Mos can undergo different activation programs that ultimately define their functional properties including the clearance of dead cells and pathogens, tissue repair and remodeling, and the regulation of inflammatory and immune responses 19. In this study, we demonstrated that CD16⁺ Mos could not be directed to a DC phenotype in the presence of IL-4 and GM-CSF, and that the expansion of the CD16⁺ Mo subset in peripheral blood from TB patients was associated with the impairment of DC generation.

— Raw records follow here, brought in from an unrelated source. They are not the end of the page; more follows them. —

-- ==== Sys2Proof/Machine/Ops.lean ====
section
/-! DEFINITION. The named operations that every family uses: object values, the log of what is sent, the global error
queue and the Cairn, event sources and their delivery, time, and the sets of resources that are free. -/

namespace Sys2Proof.Machine
open Sys2Proof

/-! ### Time -/

/-- Fabric time in whole ns (TIME64). -/
def ns (s : State) : Nat := s.ftm.time / 2 ^ 40

/-- Is fabric time reported as synchronised (*Time state codes*)? -/
def synced (s : State) : Bool := 2 ≤ s.ftm.st

/-- TIME of a Cairn or journal entry: 0 while UNSYNC. -/
def stampTime (s : State) : Nat := if s.ftm.st = 0 then 0 else ns s

/-! ### Object values -/

/-- The key of a sub-index in a table of values. -/
def okey (i sub : Nat) : Nat := i * 256 + sub

/-- Index of an offset of paddock p's block. -/
def pidx (p off : Nat) : Nat := 0x4000 + 0x100 * p + off

/-- Does a description cover a sub-index? -/
def Desc.covers (d : Desc) (idx sub : Nat) : Bool := d.idx = idx && (d.tab || d.sub = sub)

/-- The rows of the dictionary for an index (R106). -/
def descsAt (i : Nat) : List Desc :=
  if 0x4000 ≤ i && i < 0x8000 then objsPaddock.filter (fun d => d.idx = i % 0x100)
  else objsGlobal.filter (fun d => d.idx = i)

/-- The row that describes a sub-index, if one does. -/
def descOf (i sub : Nat) : Option Desc := (descsAt i).find? (fun d => d.tab || d.sub = sub)

/-- The Default of a row of a TAB, where its table gives each row its own (*Ledger classes*, R628, 0x2103). -/
def rowDefault (d : Desc) (i sub : Nat) : Nat :=
  if i = 0x1C01 then [262144, 65536, 65536, 262144, 1048576].getD (sub - 1) 0
  else if 0x4000 ≤ i && i < 0x8000 && d.idx = 0x83 then 0x8000 + sub
  else if i = 0x2103 then Config.railNominal (sub - 1)
  else d.dflt

/-- The Default of a sub-index; sub-index 0x00 of a TAB holds its number of rows. -/
def dfltOf (i sub : Nat) : Nat :=
  match descOf i sub with
  | none => 0
  | some d => if d.tab then (if sub = 0 then d.rows else rowDefault d i sub) else d.dflt

/-- The value of a LIVE or RW object, or of a counter that hardware keeps under its own number. -/
def getO (s : State) (i sub : Nat) : Nat := (Tbl.find s.obj.live (okey i sub)).getD (dfltOf i sub)

/-- Set such a value. -/
def setO (s : State) (i sub v : Nat) : State := { s with obj.live := Tbl.set s.obj.live (okey i sub) v }

/-- Add to a counter of the given width, which wraps. -/
def addO (s : State) (i sub n width : Nat) : State := setO s i sub ((getO s i sub + n) % 2 ^ width)

/-- The committed value of a DRAFT object. -/
def cfg (s : State) (i sub : Nat) : Nat := (Tbl.find s.obj.committed (okey i sub)).getD (dfltOf i sub)

/-- The draft value of a DRAFT object. -/
def cfgDraft (s : State) (i sub : Nat) : Nat := (Tbl.find s.obj.draft (okey i sub)).getD (dfltOf i sub)

/-- Values of paddock p's block. -/
def getP (s : State) (p off sub : Nat) : Nat := getO s (pidx p off) sub
def setP (s : State) (p off sub v : Nat) : State := setO s (pidx p off) sub v
def cfgP (s : State) (p off sub : Nat) : Nat := cfg s (pidx p off) sub
/-- Add to a 64-bit counter row of paddock p. -/
def bump (s : State) (p off row n : Nat) : State := addO s (pidx p off) row n 64
/-- Add to a meter of paddock p (R474). -/
def meter (s : State) (p row n : Nat) : State := bump s p 0x30 row n

/-- Paddock p. -/
def pad (s : State) (p : Nat) : Paddock := Tbl.get s.pads p
/-- Change paddock p. -/
def updPad (s : State) (p : Nat) (f : Paddock → Paddock) : State := { s with pads := Tbl.upd s.pads p f }

/-- State codes 0x00 to 0x05 (*Paddock state codes*). -/
def PState.code : PState → Nat
  | .empty => 0 | .fenced => 1 | .opened => 2 | .draining => 3 | .fallow => 4 | .faulted => 5

/-- The paddock numbers. -/
def allPads : List Nat := List.range 64

/-! ### Sending -/

/-- Log something the block sends. -/
def emit (s : State) (o : Out) : State := { s with out := o :: s.out }
/-- Log several, in order. -/
def emits (s : State) (os : List Out) : State := os.foldl emit s

/-- Take the next free value's number. -/
def fresh1 (s : State) : State := { s with fresh := s.fresh + 1 }

/-! ### Events (*The Event Router and the Lark*) -/

/-- Sources of AON, MGT and SEC, which alone can fire in SLEEP (R538). -/
def alwaysOn (src : Nat) : Bool := (608 ≤ src && src < 704) || (736 ≤ src && src < 768) || (848 ≤ src && src < 896)

/-- Does a slot watch an input, kind 0 source, 1 pin, 2 wake timer, that can fire now (R537, R538)? -/
def larkMatch (s : State) (kind src slot : Nat) : Bool :=
  bit slot 31 && bits slot 29 28 = kind && (kind = 2 || bits slot 27 18 = src) && (kind ≠ 0 || s.pow.st ≠ 3 || alwaysOn src)

/-- Set FIRED of every armed slot that watches an input; in DOZE and SLEEP the lowest of them starts the wake (R537). -/
def larkSee (s : State) (kind src : Nat) : State :=
  match s.ev.lark.find? (fun e => larkMatch s kind src e.2) with
  | none => s
  | some (k, _) =>
    { s with ev.lark := s.ev.lark.map (fun e => if larkMatch s kind src e.2 then (e.1, putBit e.2 30 true) else e),
             ev.wake := if (s.pow.st = 2 || s.pow.st = 3) && s.ev.wake.isNone then some k else s.ev.wake }

/-- Set PENDING of a source, counting an overrun (R522), without touching its occurrence count (R532). -/
def raise (s : State) (src : Nat) : State :=
  let t := Tbl.get s.ev.targets src
  let t' := if bit t 29 then (if bits t 7 0 = 255 then t else t + 1) else putBit t 29 true
  larkSee { s with ev.targets := Tbl.set s.ev.targets src t' } 0 src

/-- A source fires (R522). -/
def fire (s : State) (src : Nat) : State :=
  raise { s with ev.occurs := Tbl.set s.ev.occurs src ((Tbl.get s.ev.occurs src + 1) % 65536) } src

/-- A paddock source 8n + k fires. -/
def firePad (s : State) (p k : Nat) : State := fire s (8 * p + k)

/-- Where a target register delivers, if anywhere (KIND, FUNCTION). -/
def targetOf (t : Nat) : Option Target :=
  match bits t 28 27 with
  | 1 => some .pf
  | 2 => some (.vf (Fin.ofNat 64 (bits t 26 21)))
  | 3 => some .core
  | _ => none

/-- A source delivers when ENABLE is 1, KIND is not 0, PENDING is 1 and no hold-off holds it (R523, R527, R528). -/
def deliverable (s : State) (src : Nat) : Bool :=
  let t := Tbl.get s.ev.targets src
  match targetOf t with
  | none => false
  | some f => bit t 31 && bit t 29 && (bit t 30 || !s.ev.holdoffs.contains (src / 16, f))

/-- The function of a target. -/
def targetFn : Target → Option Fn
  | .pf => some none | .vf n => some (some n) | .core => none

/-- The record of a function. -/
def func (s : State) : Fn → Func
  | none => s.host.pf
  | some n => Tbl.get s.host.vfs n.val
/-- Change a function. -/
def updFunc (s : State) (fn : Fn) (f : Func → Func) : State :=
  match fn with
  | none => { s with host.pf := f s.host.pf }
  | some n => { s with host.vfs := Tbl.upd s.host.vfs n.val f }

/-- Write an MSI-X vector of a function, or set its pending bit while it may not be sent (R192, R524). -/
def msix (s : State) (fn : Fn) (v : Nat) : State :=
  let f := func s fn
  if f.master && !f.inReset && f.unmasked.contains v then emit s (.msix fn v)
  else updFunc s fn (fun f => { f with pba := if f.pba.contains v then f.pba else v :: f.pba })

/-- One delivery: an MSI-X write for a vector that has not been written in this cycle, or a core interrupt (R524). -/
def deliverOne (acc : State × List (Target × Nat)) (src : Nat) : State × List (Target × Nat) :=
  let (s, seen) := acc
  let t := Tbl.get s.ev.targets src
  match targetOf t with
  | none => acc
  | some f =>
    let v := match f with | .core => src | _ => bits t 20 13
    if seen.contains (f, v) then acc
    else
      let s := addO s 0x1E00 1 1 64
      let s := match targetFn f with
        | some fn => msix s fn v
        | none => emit s (.core src (bit t 30))
      (s, (f, v) :: seen)

/-- Start the timer of each group and function that a normal-class delivery used (R528). -/
def startHoldoff (s : State) (src : Nat) : State :=
  let t := Tbl.get s.ev.targets src
  match targetOf t with
  | none => s
  | some f =>
    if bit t 30 || getO s 0x1E03 (src / 16 + 1) = 0 || s.ev.holdoffs.contains (src / 16, f) then s
    else { s with ev.holdoffs := (src / 16, f) :: s.ev.holdoffs }

/-- The sources that deliver now, ascending. -/
def deliverNow (s : State) : List Nat := (s.ev.targets.map (·.1)).filter (deliverable s)

/-- Deliver every source that can (R523): PENDING is cleared in the same cycle, vectors are written once, and hold-off
timers start. -/
def deliver (s : State) : State :=
  let now := deliverNow s
  let (s1, _) := now.foldl deliverOne (s, [])
  let s2 := now.foldl startHoldoff s1
  { s2 with ev.targets := s2.ev.targets.map (fun e => if now.contains e.1 then (e.1, putBit e.2 29 false) else e) }

/-! ### The global error queue and the Cairn -/

/-- The rick line of granule 124 that holds an entry of the global error queue (log 12). -/
def geqLine (seq : Nat) : Nat := 124 * 2 ^ 22 + seq % 4096
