/-- Does a packet's tag check under a key record: the current key, or the other one in the window around a switch or
within 1 ms of a replacement (R285, R498)? -/
def keyOpens (s : State) (k : LinkKey) (pkt : Packet) : Bool :=
  pkt.intact && (k.cur = some pkt.key ||
    (match k.next with | some (v, t) => v = pkt.key && t ≤ ns s + 100000 | none => false) ||
    (match k.old with | some (v, t) => v = pkt.key && ns s < t + 1000000 | none => false))

/-! ### Links -/

/-- Link l. -/
def link (s : State) (l : Nat) : Link := Tbl.get s.net.links l
/-- Change link l. -/
def updLink (s : State) (l : Nat) (f : Link → Link) : State := { s with net.links := Tbl.upd s.net.links l f }

/-- Frame bytes a packet takes: link header, Beluth header, payload, tag, CRC (R271). -/
def frameBytes (vc : Nat) (pkt : Packet) : Nat := if vc = 7 then 28 else 12 + 48 + pkt.payload.length

/-- Credits a frame takes (R271). -/
def creditsOf (vc : Nat) (pkt : Packet) : Nat := if vc = 7 then 0 else ceilDiv (frameBytes vc pkt) 256

/-- Credits held towards the partner for a pool and VC. -/
def creditHeld (k : Link) (pool vc : Nat) : Nat := ((k.credits.find? (fun e => e.1 = pool && e.2.1 = vc)).map (·.2.2)).getD 0
/-- Set them. -/
def setCredit (k : Link) (pool vc n : Nat) : Link :=
  { k with credits := (k.credits.filter (fun e => !(e.1 = pool && e.2.1 = vc))) ++ [(pool, vc, n)] }

/-- Bytes in the replay buffer, at most 128 KiB (R269). -/
def replayBytes (k : Link) : Nat := k.replay.foldl (fun a e => a + frameBytes e.2.1 e.2.2.2.1) 0

/-- Is a swathe for link l, tag and peer open (R296)? -/
def swatheOpenFor (s : State) (l tag peer : Nat) : Bool :=
  match s.sw.active with
  | none => false
  | some t => s.sw.openSwathes.any (fun e =>
      let x := t.entries.getD e 0
      bits x 127 126 = 1 && bits x 125 120 = l && bits x 106 91 = tag && bits x 119 107 = peer)

/-- Does the active table hold a TX entry for link, tag and peer (R297)? -/
def hasTxEntry (s : State) (l tag peer : Nat) : Bool :=
  match s.sw.active with
  | none => false
  | some t => t.entries.any (fun x => bits x 127 126 = 1 && bits x 125 120 = l && bits x 106 91 = tag && bits x 119 107 = peer)

/-- May a waiting frame leave now: link UP, room in the replay buffer, credits, tokens, and an open swathe for VC4
(R269, R275, R296, R458)? -/
def sendable (s : State) (l : Nat) (e : Nat × Nat × Nat × Packet) : Bool :=
  let k := link s l
  let (vc, pool, p, pkt) := e
  let open4 := vc = 4 && swatheOpenFor s l (bTag pkt.hdr.toNat) (bDst pkt.hdr.toNat)
  k.st = .up && replayBytes k + frameBytes vc pkt ≤ 131072 &&
  (vc = 7 || creditsOf vc pkt ≤ creditHeld k pool vc) && (vc ≠ 4 || open4) &&
  (vc = 7 || vc = 2 || vc = 3 || open4 || withinLimit s p 0 (frameBytes vc pkt))

/-- The arbiter's rank of a channel (R277): control frames and VC3 first, VC4 in its swathe, VC2, VC1, VC0, VC5. -/
def vcRank : Nat → Nat
  | 7 => 0 | 3 => 1 | 4 => 2 | 2 => 3 | 1 => 4 | 0 => 5 | _ => 6

/-- Value of a paddock in the ledger snapshot the arbiters hold (R455). -/
def snapV (s : State) (p c : Nat) : Nat := (s.acct.snapshotV.getD p []).getD c 0

/-- The index of the frame that the arbiter serves next: rank, then least V, then paddock, then arrival (R277, R456). -/
def nextFrame (s : State) (l : Nat) : Option Nat :=
  let w := (link s l).waiting
  let ok := (List.range w.length).filter (fun i => match w[i]? with | some e => sendable s l e | none => false)
  let key := fun i => match w[i]? with
    | some (vc, _, p, _) => (vcRank vc, snapV s p 0, p)
    | none => (9, 0, 0)
  ok.foldl (fun best i => match best with
    | none => some i
    | some b =>
      let (x1, x2, x3) := key i
      let (y1, y2, y3) := key b
      if x1 < y1 || (x1 = y1 && (x2 < y2 || (x2 = y2 && x3 < y3))) then some i else some b) none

In our hands, CD16⁻ Mos were able to differentiate into CD1a⁺DC-SIGN^highCD86^low DCs, while CD16⁺ Mos differentiated mainly into a CD1a⁻DC-SIGN^lowCD86^high DC population which induced a low Mtb-specific lymphocyte proliferation. In agreement with our results, it has been described that LPS-matured CD16⁺ Mo-DCs secreted low amounts of IL-12 27, suggesting that CD16⁺ Mo-DCs could represent an important population of regulatory DCs 28. We also showed that matured CD16⁺ Mo-DCs displayed low levels of IL-1β production while IL-10 or TNF-α production did not differed between subsets. Interestingly, since IL-1β has been described as an IL-12-inducing agent on human Mo-DCs 36, the reduction of IL-1β⁺ cells observed in CD16⁺ Mo-DCs could be associated with the low levels of IL-12⁺ cells.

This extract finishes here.